*** Opening of Supplied information ***

-- ==== Sys2Proof/Machine/Seq.lean ====
section
/-! DEFINITION. Bit sequences (R11). A sequence of n bits is a `BitVec n` whose FIRST element is its MOST significant
bit, the spec's order for every port and every hex string (R63, R65, log entry 4); so `++` is the spec's `++`,
`BitVec.cons` its `::`, and a port's value is the sequence it carries. -/

namespace Sys2Proof.Machine

/-- `x[k]`, element k of a sequence, counted from the first (R11). -/
def bitAt {w : Nat} (x : BitVec w) (k : Nat) : Bit := x.getMsbD k

/-- `x[a .. a+n-1]`, n elements from element a (R11). -/
def slice {w : Nat} (x : BitVec w) (a n : Nat) : BitVec n := x.extractLsb' (w - a - n) n

/-- The sequence of the elements `f 0, f 1, ..., f (n-1)` of a list's first n bits, first bit first; missing elements
are 0. -/
def seqOfBits (n : Nat) (bs : List Bit) : BitVec n :=
  match n with
  | 0 => 0#0
  | n + 1 =>
    match bs with
    | [] => 0#(n + 1)
    | b :: rest => BitVec.cons b (seqOfBits n rest)

/-- The list of a sequence's elements, first bit first. -/
def bitsOfSeq {w : Nat} (x : BitVec w) : List Bit := (List.range w).map (bitAt x)

end Sys2Proof.Machine
end

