-- ==== Sys2Proof/Machine/Ops.lean ====
section
/-! DEFINITION. The named operations on the state: the inputs of a cycle, the passing of a cycle, the reject report
(R220), which is all the CORE has in the place of an exception (R230), and the power-up registers (R46). The CORE has
no memory (R60) and returns from nothing (R230). -/

namespace Sys2Proof.Machine

/-- Port values nothing constrains, for a cycle no trace line is listed for (log entry 2). -/
def freePorts (cycle : Nat) : Ports :=
  { rst_i := Config.freeRst cycle, cmd_i := Config.freeCmd cycle, key_i := Config.freeKey cycle,
    iv_i := Config.freeIv cycle, state_i := Config.freeState cycle }

/-- `in_n`: the ports sampled at the edge that ends this cycle (R49). -/
def State.ports (s : State) : Ports :=
  match s.inputs with
  | p :: _ => p
  | [] => freePorts s.cycle

/-- The command of this cycle (R80, R81). -/
def State.command (s : State) : Instr := decode s.ports

/-- The passing of one cycle on the side of the inputs: the next port values stand first. -/
def State.advance (s : State) : State := { s with inputs := s.inputs.tail, cycle := s.cycle + 1 }

/-- The ports of this cycle replaced by p; the cycles after it keep theirs. -/
def State.drive (s : State) (p : Ports) : State := { s with inputs := p :: s.inputs.tail }

/-- The state with its registers replaced, `σ_{n+1}` for `σ_n` (R13, R69: all at one edge). -/
def State.withRegs (s : State) (σ : Regs) : State := { s with regs := σ }

/-- `RejectArm(σ', cause)` (R220): the report and nothing else. -/
def Regs.reject (σ' : Regs) (cause : BitVec 2) : Regs := { σ' with rej := true, rej_cause := cause }

/-- The registers before the first reset after power-up: every one a free value (R46, R252). -/
def Regs.powerUp : Regs :=
  { s := Config.powerUpS, phase := phaseOfCode Config.powerUpPhase, cnt := Config.powerUpCnt,
    ks_bit := Config.powerUpKsBit, ks_valid := Config.powerUpKsValid, rej := Config.powerUpRej,
    rej_cause := Config.powerUpRejCause }

/-- The machine at power-up, before the first reset, with the host's trace to come (R46, R252). -/
def State.powerUp (inputs : List Ports) : State := { regs := Regs.powerUp, inputs := inputs, cycle := 0 }

end Sys2Proof.Machine
end

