-- ==== Sys2Proof/Machine/Initializer.lean ====
section
/-! DEFINITION. The key/IV loader, the warm-up sequencer and INIT (41_initializer.md). -/

namespace Sys2Proof.Machine

/-- `Load(K, IV)` (R120) in register form: `A = K ++ 0^13`, `B = IV ++ 0^4`, `C = 0^108 ++ 1^3`. -/
def load (key : Key) (iv : Iv) : CipherState :=
  (key ++ 0#13 : BitVec 93) ++ (iv ++ 0#4 : BitVec 84) ++ (0#108 ++ 0b111#3 : BitVec 111)

/-- `Init(K, IV) = Upd^1152(Load(K, IV))`, the source's `initializeTrivium` (R127). -/
def initialized (key : Key) (iv : Iv) : CipherState := updIter Config.warmupRounds (load key iv)

/-- `WarmupArm(σ, σ')` (R123): one update, its keystream bit discarded, counted; the last one ends the warm-up. -/
def warmupArm (σ σ' : Regs) : Regs :=
  if σ.cnt = Config.lastWarmup then { σ' with s := (upd σ.s).1, phase := .ready, cnt := 0#11 }
  else { σ' with s := (upd σ.s).1, cnt := σ.cnt + 1#11 }

/-- A cycle of the warm-up under NOP: the defaults and the warm-up arm (R163). -/
def warmupCycle (σ : Regs) : Regs := warmupArm σ σ.defaults

/-- A cycle of the warm-up under a command other than NOP: the update happens and the command is rejected with BUSY
(R163, R221). -/
def busyCycle (σ : Regs) : Regs := (warmupCycle σ).reject causeBusy

/-- `InitArm(σ', key_i, iv_i)` (R122). -/
def initArm (σ' : Regs) (key_i iv_i : BitVec 80) : Regs :=
  { σ' with s := load (keyOperand key_i) (ivOperand iv_i), phase := .warmup, cnt := 0#11, ks_bit := false }

/-- INIT (R122): accepted in IDLE and READY, rejected with BUSY in WARMUP. -/
def execInit (key iv : BitVec 80) (s : State) : Host.Outcome State Fault Refusal :=
  .next (s.withRegs (if s.regs.phase = .warmup then busyCycle s.regs else initArm s.regs.defaults key iv))

end Sys2Proof.Machine
end

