-- ==== Sys2Proof/Machine/HostLayer.lean ====
section
/-! DEFINITION. The host contract (44_host_layer.md): the key and IV parse, and encryption and decryption by commands that
drive the CORE. Nothing here is hardware of the CORE (R190). -/

namespace Sys2Proof.Machine

/-- The errors of the host's text handling (R193, R197, R226). -/
inductive HostError where
  /-- the key text is not exactly 20 hex digits -/
  | invalidKeyFormat
  /-- the IV text is not exactly 20 hex digits -/
  | invalidIvFormat
  /-- the ciphertext has a character that is no hex digit, or an odd number of digits -/
  | malformedCiphertext
  deriving DecidableEq, Repr

/-- A text of exactly 20 hex digits as 80 bits, or the caller's error (R193, R194). -/
def parse80 (e : HostError) (text : List Char) : Except HostError (BitVec 80) :=
  match hexToBinary text with
  | some bs => if text.length = 20 then .ok (seqOfBits 80 bs) else .error e
  | none => .error e

/-- The key parse (R193). -/
def parseKey (text : List Char) : Except HostError Key := parse80 .invalidKeyFormat text

/-- The IV parse (R193). -/
def parseIv (text : List Char) : Except HostError Iv := parse80 .invalidIvFormat text

/-- The ciphertext parse: hex digits, a multiple of 8 bits (R197). -/
def parseCiphertext (text : List Char) : Except HostError (List Bit) :=
  match hexToBinary text with
  | some bs => if bs.length % 8 = 0 then .ok bs else .error .malformedCiphertext
  | none => .error .malformedCiphertext

/-- The host drives the commands `is`, one a cycle, and collects `ks_bit_o` in each cycle with `ks_valid_o = 1` (R143,
R203): the registers after the last cycle and the bits, in order. -/
def driveLines (σ : Regs) : List Instr → Regs × List Bit
  | [] => (σ, [])
  | i :: rest =>
    let σ' := next σ (encode i)
    let r := driveLines σ' rest
    (r.1, if (outputs σ').ks_valid_o then (outputs σ').ks_bit_o :: r.2 else r.2)

/-- The lines of one session: INIT, WAIT 1152, GEN n (R196, R254). -/
def sessionLines (key : Key) (iv : Iv) (n : Nat) : List Instr := expandAll [.initw (portOf key) (portOf iv), .gen n]

/-- Bitwise exclusive OR of two sequences (R196). -/
def xorBits (p z : List Bit) : List Bit := List.zipWith xor p z

/-- `encryptTrivium(P, key, iv)` on a CORE with registers σ: the result and the registers after it (R196, R198, R202).
On an error no command is issued (R193). -/
def encryptOn (σ : Regs) (text : List Byte) (key iv : List Char) : Except HostError (List Char) × Regs :=
  match parseKey key, parseIv iv with
  | .error e, _ => (.error e, σ)
  | .ok _, .error e => (.error e, σ)
  | .ok k, .ok v =>
    let p := bitsOfBytes text
    let r := driveLines σ (sessionLines k v p.length)
    (.ok (binaryToHex (xorBits p r.2)), r.1)

/-- `decryptTrivium(H, key, iv)` on a CORE with registers σ (R197, R198). -/
def decryptOn (σ : Regs) (text : List Char) (key iv : List Char) : Except HostError (List Byte) × Regs :=
  match parseKey key, parseIv iv, parseCiphertext text with
  | .error e, _, _ => (.error e, σ)
  | .ok _, .error e, _ => (.error e, σ)
  | .ok _, .ok _, .error e => (.error e, σ)
  | .ok k, .ok v, .ok c =>
    let r := driveLines σ (sessionLines k v c.length)
    (.ok (bytesOfBits (xorBits c r.2)), r.1)

/-- `encryptTrivium` as a function of its arguments (R190): on a CORE just reset. -/
def encryptTrivium (text : List Byte) (key iv : List Char) : Except HostError (List Char) :=
  (encryptOn Regs.reset text key iv).1

/-- `encryptTrivium` of a text argument, first encoded as UTF-8 (R195). -/
def encryptText (text key iv : List Char) : Except HostError (List Char) := encryptTrivium (utf8Bytes text) key iv

/-- `decryptTrivium` as a function of its arguments (R190). -/
def decryptTrivium (text key iv : List Char) : Except HostError (List Byte) :=
  (decryptOn Regs.reset text key iv).1

/-- A host that presents STEP and, seeing `rej_o = 1`, presents it again, at most `tries` times (R203): the registers and
the bit, none if every try was rejected. -/
def reissueStep : Nat → Regs → Regs × Option Bit
  | 0, σ => (σ, none)
  | tries + 1, σ =>
    let σ' := next σ (encode .step)
    if (outputs σ').rej_o then reissueStep tries σ' else (σ', some (outputs σ').ks_bit_o)

end Sys2Proof.Machine
end

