/-- UnreadPortsHaveNoEffect: two STEPs with different operand ports, and two RSTs with different `cmd_i`. -/
theorem witness_UnreadPortsHaveNoEffect :
    (∃ p q : Ports, p ≠ q ∧ p.rst_i = q.rst_i ∧ (p.rst_i = false → p.cmd_i = q.cmd_i) ∧
      (p.rst_i = false → p.cmd_i = 0b01#2 → (stateOf .ready 0#11 l0).regs.phase ≠ .warmup →
        p.key_i = q.key_i ∧ p.iv_i = q.iv_i) ∧
      (p.rst_i = false → p.cmd_i = 0b11#2 → (stateOf .ready 0#11 l0).regs.phase ≠ .warmup →
        p.state_i = q.state_i)) ∧
    (∃ p q : Ports, p.cmd_i ≠ q.cmd_i ∧ p.rst_i = true ∧ q.rst_i = true) :=
  ⟨⟨portsOf 0b010#3 1#80 2#80 3#288, portsOf 0b010#3 4#80 5#80 6#288, by decide, by decide, by decide, by decide,
    by decide⟩, ⟨portsOf 0b100#3 0#80 0#80 0#288, portsOf 0b111#3 0#80 0#80 0#288, by decide, by decide, by decide⟩⟩

/-- PortBitOrder: the first and the last element of each port. -/
theorem witness_PortBitOrder :
    bitAt (keyOperand 0x80000000000000000000#80) 0 = true ∧ bitAt (keyOperand 1#80) 79 = true ∧
    bitAt (stateOperand 1#288) 287 = true := by decide

/-- HexDigitBitOrder: both clauses at the ends of their ranges. -/
theorem witness_HexDigitBitOrder :
    hexToBinary ['A', 'b'] = some [true, false, true, false, true, false, true, true] ∧
    (['A', 'b'] : List Char)[1]? = some 'b' ∧ hexValue 'b' = some 0xb#4 ∧ (3 : Nat) ≤ 3 := by decide

/-- ByteBitOrder: the last bit of the last byte. -/
theorem witness_ByteBitOrder : ([0x48#8, 0x69#8] : List Byte)[1]? = some 0x69#8 ∧ (7 : Nat) ≤ 7 := by decide

/-- UpdateNextStateBits and LoadedStateBits: the positions where the clauses meet. -/
theorem witness_position_bounds :
    (0 : Nat) ≤ 287 ∧ 79 ≤ 287 ∧ 80 ≤ 287 ∧ 92 ≤ 287 ∧ 93 ≤ 287 ∧ 172 ≤ 287 ∧ 173 ≤ 287 ∧ 177 ≤ 287 ∧ 284 ≤ 287 ∧
    285 ≤ 287 ∧ 287 ≤ 287 := by decide

/-- UpdateIsBijection: the shifted positions at the ends of each register. -/
theorem witness_UpdateIsBijection :
    ∀ k ∈ [1, 92, 94, 176, 178, 287], 1 ≤ k ∧ k ≤ 92 ∨ 94 ≤ k ∧ k ≤ 176 ∨ 178 ≤ k ∧ k ≤ 287 := by decide

/-- ZeroStateIsIsolatedFixedPoint: a state that is not all-zero, and the one that updates to zero. -/
theorem witness_ZeroStateIsIsolatedFixedPoint : l0 ≠ 0#288 ∧ (upd 0#288).1 = 0#288 := by decide

set_option maxRecDepth 4000 in
/-- UpdateCornerCases: two different states that agree but for the dropped bit of A, of B and of C, and two that agree on
the six linear taps. -/
theorem witness_UpdateCornerCases :
    (∀ k ∈ List.range 288, k ≠ 92 → bitAt (0x8#288 <<< 192) k = bitAt 0#288 k) ∧
    (∀ k ∈ List.range 288, k ≠ 176 → bitAt (0x8#288 <<< 108) k = bitAt 0#288 k) ∧
    (∀ k ∈ List.range 288, k ≠ 287 → bitAt 1#288 k = bitAt 0#288 k) ∧
    (∀ k ∈ [65, 92, 161, 176, 242, 287], bitAt 2#288 k = bitAt 0#288 k) := by decide

set_option maxRecDepth 2000 in
/-- KeyTextReachesState and the host statements: texts that parse. -/
theorem witness_key_texts : parseKey zeros20 = .ok 0#80 ∧ parseIv zeros20 = .ok 0#80 := by decide

/-- The statements with a premise on the phase: a state in each phase. -/
theorem witness_phases :
    (stateOf .idle 0#11 l0).regs.phase = .idle ∧ (stateOf .ready 0#11 l0).regs.phase = .ready ∧
    (stateOf .warmup 5#11 l0).regs.phase = .warmup ∧ (stateOf .ready 0#11 l0).regs.phase ≠ .warmup := by decide
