-- ==== Sys2Proof/Certificates/Slice0/Obligations.lean ====
section
/-! DEFINITION. The statements for the provers. A statement about every state holds in states that no run reaches, unless
it takes the invariant of Safety.lean as a premise. Nothing here rests on the value of a model's own field. -/

section

open Sys2Proof Sys2Proof.Machine

/-! ## The frame codec -/

/-- For every byte list of at least one byte, validateChecksum of finalizeChecksum of it is true. (R108.) -/
def Obligations.FinalizedFramePassesItsChecksum : Prop :=
  ∀ B : List Byte, 1 ≤ B.length → Codec.validateChecksum (Codec.finalizeChecksum B) = true

/-- For every supported type code, every list of patterns of that width, every address, messageType and optional
timestamp, encode with length n x size + offset - 1 and then finalize gives, if that length is at most 255, a frame
whose decoded payload is the list, and which passes the checksum and the structural check. (R107.) -/
def Obligations.PackedPayloadDecodesBack : Prop :=
  ∀ (mt a tc : Byte) (ts : Option Stamp) (E : List Pattern) (L : Nat),
    Codec.supported tc = true → (∀ p ∈ E, p.toNat < 2 ^ (8 * Codec.size tc)) →
      L = E.length * Codec.size tc + Codec.payloadOffset (Codec.ptByte tc ts) - 1 → L ≤ 255 →
        ∃ F, (Codec.encode mt L a tc ts (Codec.pack tc E)).map Codec.finalizeChecksum = some F ∧
          Codec.decodePayload F = E ∧ Codec.validateChecksum F = true ∧ Codec.validateStructure F = true

/-! ## Decoding and encoding -/

/-- For every configuration and every well-formed instruction that the configuration admits, decoding its encoding in
the format of its row gives that instruction back, with every operand; and the two header bytes of INVALID_MSGTYPE,
followed by any bytes, decode to INVALID_MSGTYPE and those bytes. (30_encoding.md R67, 30_encoding.md R70,
30_encoding.md R75, 30_encoding.md R92, 41_rxtx.md R110.) -/
def Obligations.DecodingAnEncodingGivesItBack : Prop :=
  (∀ (c : Cfg) (fmt : Format) (i : Instr), i.ok = true → i.okIn c = true → i.format? = some fmt →
    decodeAs fmt c (encode i) = .ok i) ∧
  ∀ (mt len : Byte) (rest : List Byte), (Instr.invalidMsgtype mt len).ok = true →
    decode (encode (.invalidMsgtype mt len) ++ rest) = .ok (.invalidMsgtype mt len, rest)

/-- For every well-formed READ, WRITE or EVENT_IN and any bytes after it, the stream decoder answers the instruction
and exactly the bytes after it: the length byte alone says where a frame ends. (30_encoding.md R85, 30_encoding.md
R94.) -/
def Obligations.StreamDecodesTheFirstRequest : Prop :=
  ∀ mk ∈ [Instr.read, Instr.write, Instr.eventIn], ∀ (o : MsgOps) (rest : List Byte), o.ok = true →
    decode (encode (mk o) ++ rest) = .ok (mk o, rest)

/-- For every frame and format, if the frame decodes to an instruction then encoding that instruction gives the frame
byte for byte, and the instruction is well formed: no two frames are one instruction and no bit of a frame is dropped.
(30_encoding.md R67, 30_encoding.md R83, 30_encoding.md R94.) -/
def Obligations.EncodingADecodedFrameGivesItsBytes : Prop :=
  ∀ (c : Cfg) (fmt : Format) (F : Frame) (i : Instr), decodeAs fmt c F = .ok i →
    encode i = F ∧ i.ok = true ∧ i.okIn c = true ∧ i.format? = some fmt

/-- A byte list decodes to a request if and only if its length is its length byte plus 2, its first byte is 1, 2 or 3,
its checksum is right and its structure is whole. (R115.) -/
def Obligations.ARequestIsWhatPassesFraming : Prop :=
  ∀ F : Frame, IsRequest F ↔
    ∃ mt len rest, F = mt :: len :: rest ∧ F.length = len.toNat + 2 ∧ (mt = 1 ∨ mt = 2 ∨ mt = 3) ∧
      Codec.validateChecksum F = true ∧ Codec.validateStructure F = true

*** Close of Supplied information ***

**Required work**
The required result is an exact repetition of the lines from the one containing "IsRequest F ↔" through the last line of the data.

**Response to this task**
  ∀ F : Frame, IsRequest F ↔
    ∃ mt len rest, F = mt :: len :: rest ∧ F.length = len.toNat + 2 ∧ (mt = 1 ∨ mt = 2 ∨ mt = 3) ∧
      Codec.validateChecksum F = true ∧ Codec.validateStructure F = true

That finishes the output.